**Saved entries:**
__________
-- ==== Sys2Proof/Machine/Boot.lean ====
section
/-! DEFINITION. Resets and boot: what each reset keeps, the NV restore, and the entry to Standby (R13, R114, R443, R462 to
R467, R484). -/
namespace Sys2Proof.Machine

open Sys2Proof

namespace Dev

/-- What only a loss of power takes: NV store, flash and tally (Table 20.7). The pins other than the device's own outputs keep
the level the board drives. -/
def lasting (d : Dev) : Dev :=
  { product := d.product
    t := d.t
    free := d.free
    out := d.out
    pins := { porst := d.pins.porst, sysrst := d.pins.sysrst, hbInAlive := d.pins.hbInAlive, usbVbus := d.pins.usbVbus, badSupplies := d.pins.badSupplies }
    sys := { slots := d.sys.slots }
    light := { ledLow := d.light.ledLow }
    nv := { stored := d.nv.stored, erases := d.nv.erases, retired := d.nv.retired, spares := d.nv.spares }
    tally := d.tally }

/-- What the AON SRAM keeps over SYSRST_N and REBOOT (R97, R422, R432, R463, Table 20.7); ALERT_N and THERM_N stay as they
are driven (R421, R429). -/
def aonKept (d r : Dev) : Dev :=
  { r with
    fl := { log := d.fl.log, top := d.fl.top }
    nv := { r.nv with staged := d.nv.staged }
    pins := { r.pins with alertN := d.pins.alertN, thermN := d.pins.thermN }
    therm := { recordUnwritten := d.therm.recordUnwritten }
    sys := { r.sys with bootTries := d.sys.bootTries }
    print := { reps := (d.print.reps.filter (fun (x : Rep) => x.opened)).map (fun (x : Rep) => { x with open_ := 0 }) } }

/-- PORST_N low: the device is off (R467). -/
def powerOff (d : Dev) : Dev :=
  let d := { d with t := 0, light := { d.light with ledLow := 0 } }
  let r := d.lasting
  { r with sys := { r.sys with st := .off }, pins := { r.pins with porst := true } }

/-- SYSRST_N or REBOOT: every domain and the management subsystem restart (R467). `cause` as 0x2101:03. -/
def restart (d : Dev) (cause : Nat) : Dev :=
  let old := d.sys.st
  let boots := d.g 0x2101 4
  let r := d.aonKept d.lasting
  let r := { r with sys := { r.sys with st := old } }
  let r := (r.put 0x2101 3 cause).put 0x2101 4 ((boots + 1) % 4294967296)
  if old = .boot then r else r.enter .boot

/-- The values of 0x2A00: C, the usable capacity less 1 GiB, and its shares, in MiB (R114, Table 4.9); fractions of a MiB are dropped
(DESIGN CHOICE, log 102: the rule does not round). -/
def divideStore (d : Dev) : Dev :=
  let c := d.usable_ - 1073741824
  let d := d.put 0x2A00 6 (c / 1048576)
  [(1, 40), (2, 45), (3, 4), (4, 6), (5, 5)].foldl (fun d x => d.put 0x2A00 x.1 (c * x.2 / 100 / 1048576)) d

/-- Saved keeper tables and geometry of Bn match what is committed at boot (R311). -/
def keeperMatches (d : Dev) (rs : List NvRec) (n : Nat) : Bool :=
  match rs.find? (fun r => r.kind == 7 && r.obj == 0x5003 + 0x100 * n) with
  | some r => r.val == d.gb n 0x5003 1 + 256 * d.gb n 0x5003 2 + 2 ^ 32 * d.gb n 0x5003 3 && r.data == d.dom [] (0x6228 + n)
  | none => false

/-- Keeper and census tables are restored for the bars that match (R311). -/
def restoreKeeper (d : Dev) (rs : List NvRec) : Dev :=
  let get (i : Nat) : Option NvRec := rs.find? (fun r => r.kind == 7 && r.obj == i)
  let table (d : Dev) (i : Nat) : Dev := match get i with
    | some r => if r.data.isEmpty then d else d.putDom i r.data
    | none => d
  let d := (d.barList.filter (d.keeperMatches rs)).foldl (fun d n =>
    let d := if d.g 0x3A00 0x0C == 1 then table d (0x6208 + n) else d
    table (table d (0x6220 + n)) (0x6230 + n)) d
  match get 0x6208 with
  | some r =>
    let g := (r.val + 1) % 4294967296
    { d.put 0x3A08 1 g with keeper := { d.keeper with lastNum := g } }
  | none => d

/-- One NV record takes effect at boot (R366, R433, R441, R443, R465). -/
def restoreRec (d : Dev) (r : NvRec) : Dev :=
  let puts (d : Dev) (vs : Table Nat) : Dev := vs.foldl (fun d x => d.put (x.1 / 256) (x.1 % 256) x.2) d
  match r.kind with
  | 1 =>
    let d := d.put 0x280C r.obj (if bit r.val 62 then r.val - 2 ^ 62 else r.val)
    { d with mem := { d.mem with spare := d.mem.spare.set r.obj (List.replicate 256 0, false) } }
  | 2 =>
    let v := toSigned 32 r.val
    let d := { d with cal := { d.cal with values := d.cal.values.set r.obj v } }
    if r.obj / 256 == 6 then { d with therm := { d.therm with trims := d.therm.trims.set (r.obj % 256) v } } else d
  | 3 => puts d r.vals
  | 4 =>
    let d := (List.range 9).foldl (fun d e => d.put 0x2E07 (e + 1) (r.val / 4 ^ e % 4)) d
    r.vals.foldl (fun d x => d.onBar x.1 (fun b => { b with engine := x.2 })) d
  | 5 => d.put 0x260D 0 (leNat r.data)
  | 6 => puts d r.vals
  | 9 => { d with print := { d.print with nextNum := r.val + 65536, saved := some r.val } }
  | 10 => d.put (r.obj / 256) (r.obj % 256) r.val
  | 11 => puts d r.vals
  | 12 =>
    let d := puts d (r.vals.filter (fun x => decide (x.1 < 2 ^ 24)))
    let gs := (r.vals.filter (fun x => decide (2 ^ 24 ≤ x.1))).map (fun x => (x.1 - 2 ^ 24, toSigned 32 x.2))
    { d with therm := { d.therm with guarded := gs } }
  | 13 => { d with tally := { d.tally with repairs := d.tally.repairs.set r.obj r.val } }
  | _ => d

/-- The NV stores are restored, the saved configuration first, and staged records over them (R432, R465). A ledger without a
saved repeat number counts as saved at 0 (R83). -/
def restoreNv (d : Dev) : Dev :=
  let newer (r : NvRec) : Bool := !d.nv.staged.any (fun x => x.kind == r.kind && x.obj == r.obj)
  let rs := d.nv.stored.filter newer ++ d.nv.staged
  let d := (rs.filter (fun r => r.kind == 11)).foldl restoreRec d
  let d := (rs.filter (fun r => r.kind != 11 && r.kind != 7)).foldl restoreRec d
  let d := if d.print.saved.isNone && !d.print.reps.isEmpty then { d with print := { d.print with nextNum := 65536 } } else d
  -- The number of the first repeat after the boot is saved again, so that none is used twice (R83; log 89).
  ({ d with print := { d.print with sinceSave := 65536 } } : Dev).restoreKeeper rs

/-- Marked engines run their self-test: one that passes is the spare (R443). -/
def testEngines (d : Dev) (pass : List Nat) : Dev :=
  let ms := d.tally.marked
  if ms.isEmpty then d
  else
    let d := { d with tally := { d.tally with marked := [] } }
    let d := (ms.filter (fun e => pass.contains e && d.g 0x2E07 (e + 1) == 2)).foldl (fun d e => (d.put 0x2E07 (e + 1) 1).restorePool 1) d
    d.saveNv d.engineRec

/-- The lane-protection switches are written to the lane map, and their readbacks awaited (R238). -/
def writeSwitches (d : Dev) : Dev :=
  (d.barList.filter (fun n => d.g 0x3402 (n + 1) == 1)).foldl (fun d n =>
    let plan := d.switchPlan n
    (d.onBar n (fun b => { b with switchSent := plan })).emits (plan.map (fun c => Out.laneSwitch n c))) d

/-- A slot whose header or signature fails is marked invalid (R463). -/
def slotInvalid (d : Dev) (k : Nat) : Dev :=
  let x := d.sys.slots.get (0, 0, []) k
  ({ d with sys := { d.sys with slots := d.sys.slots.set k (2, x.2) } } : Dev).raise 2

/-- The slot that boots reads "running", and the one that ran "valid". A SEQUENCE the model has not seen is free. -/
def slotRuns (d : Dev) (k : Nat) : Dev :=
  let d := if (d.sys.slots.find? k).isSome then d
    else
      let seq := d.freeNat % 4294967296
      { d.drew with sys := { d.sys with slots := d.sys.slots.set k (3, seq, []) } }
  let slots := d.sys.slots.mapVal (fun i (x : Nat × Nat × Bytes) =>
    if i == k then (3, x.2) else if x.1 == 3 then (1, x.2) else x)
  let d := { d with sys := { d.sys with slots := slots, slot := k, verified := true, bootFailed := false, bootTries := 0, standbySince := d.t, firstWake := true } }
  let image := (d.sys.slots.get (0, 0, []) k).2.2
  let d := if image.isEmpty then d else d.put 0x100A 0 (leNat (slice image 16 16))
  d.put 0x2101 2 k

/-- Enabled PTP domains begin to listen (R339, R340). -/
def ptpListen (d : Dev) : Dev :=
  (List.range 2).foldl (fun d k => if d.ptpOn k then d.put (0x2404 + k) 1 1 else d) d

/-- The device wakes: fast domains start, with counters, index trims and the Reckoner at 0 and every lane in TRAIN; a strobe fault stays
latched until its clear (R183, R189, R205, R219, R468). -/
def beginWake (d : Dev) : Dev :=
  let engines : Table Nat := d.barList.map (fun n => (n, d.engineOf n))
  let d := { d with
    encs := [], cmps := [], reck := {}
    bars := engines.map (fun (x : Nat × Nat) => (x.1, ({ engine := x.2, strobeFault := (d.bar x.1).strobeFault } : Bar)))
    sys := { d.sys with wakeStart := d.t } }
  let d := (List.range 4).foldl (fun d c => (d.put (0x3008 + c) 1 0).put (0x3008 + c) 9 0) d
  let d := [1, 2, 3, 4, 5].foldl (fun d i => d.put 0x3208 i 0) d
  d.lanesTrain.enter .waking

/-- Boot ends: a slot has verified and the NV stores are restored, or no slot verifies (R463 to R465). -/
def bootComplete (d : Dev) (slot : Option Nat) (fallback : Bool) (invalid pass : List Nat) : Dev :=
  if d.sys.st != .boot || d.pins.porst || d.pins.sysrst || d.sys.verified then d
  else
    let d := (invalid.filter (fun k => decide (k < 2))).foldl slotInvalid d
    match slot with
    | none => { d with sys := { d.sys with bootFailed := true } }
    | some k =>
      let d := ((d.slotRuns (k % 2)).restoreNv).testEngines pass
      let d := { d with mem := { d.mem with config := [1, 2, 3, 4, 5].map (d.g 0x2800), formed := false } }
      let d := d.divideStore.writeSwitches.ptpListen
      let d := (if fallback then d.raise 1 else d).raise 0 0 0xFF (k % 2)
      let d := { d with pins := { d.pins with faultN := false } }
      let d := d.enter .standby
      if d.g 0x2100 2 == 1 then d.beginWake else d

end Dev

/-- PORST_N goes low: the whole device resets and is off (R467). -/
def State.powerOff (s : State) : State := { s with now := 0, dram := [], dev := s.begin_.powerOff }

/-- SYSRST_N or REBOOT acts: the DRAM is re-formed (R467). -/
def State.restart (s : State) (d : Dev) (cause : Nat) : State := { s with dram := [], dev := d.restart cause }

/-- PORST_ASSERT (R467). -/
def execPorstAssert (s : State) : Host.Outcome State Fault Refusal := .next s.powerOff

/-- AON_SUPPLY_LOSS: the internal detector acts as PORST_N low (R484). -/
def execAonSupplyLoss (s : State) : Host.Outcome State Fault Refusal := .next s.powerOff

/-- PORST_RELEASE: the device enters Boot (R454). -/
def execPorstRelease (s : State) : Host.Outcome State Fault Refusal :=
  let d := s.begin_
  .next (if d.sys.st = .off then
      { s with now := 0, dev := ((({ d with t := 0, pins := { d.pins with porst := false } } : Dev).put 0x2101 3 1).enter .boot) }
    else { s with dev := d })

/-- SYSTEM_RESET: SYSRST_N low (R467). -/
def execSystemReset (s : State) : Host.Outcome State Fault Refusal :=
  let d := s.begin_
  .next (if d.sys.st = .off then { s with dev := d } else s.restart { d with pins := { d.pins with sysrst := true } } 2)

/-- SYSRST_RELEASE: the boot goes on (R467). -/
def execSysrstRelease (s : State) : Host.Outcome State Fault Refusal :=
  let d := s.begin_
  s.done { d with pins := { d.pins with sysrst := false } }

/-- BOOT_COMPLETE (R463 to R465). -/
def execBootComplete (slot : Option Nat) (fallback : Bool) (invalid : List Nat) (enginePass : List Nat) (s : State) :
    Host.Outcome State Fault Refusal := s.done (s.begin_.bootComplete slot fallback invalid enginePass)

end Sys2Proof.Machine
end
__________
**WORK TASK:**
All that is wanted is the run of lines from the start of the data through the line containing "own outputs keep", copied word for word.

**FINISHED TASK:**
-- ==== Sys2Proof/Machine/Boot.lean ====
section
/-! DEFINITION. Resets and boot: what each reset keeps, the NV restore, and the entry to Standby (R13, R114, R443, R462 to
R467, R484). -/
namespace Sys2Proof.Machine

open Sys2Proof

namespace Dev

/-- What only a loss of power takes: NV store, flash and tally (Table 20.7). The pins other than the device's own outputs keep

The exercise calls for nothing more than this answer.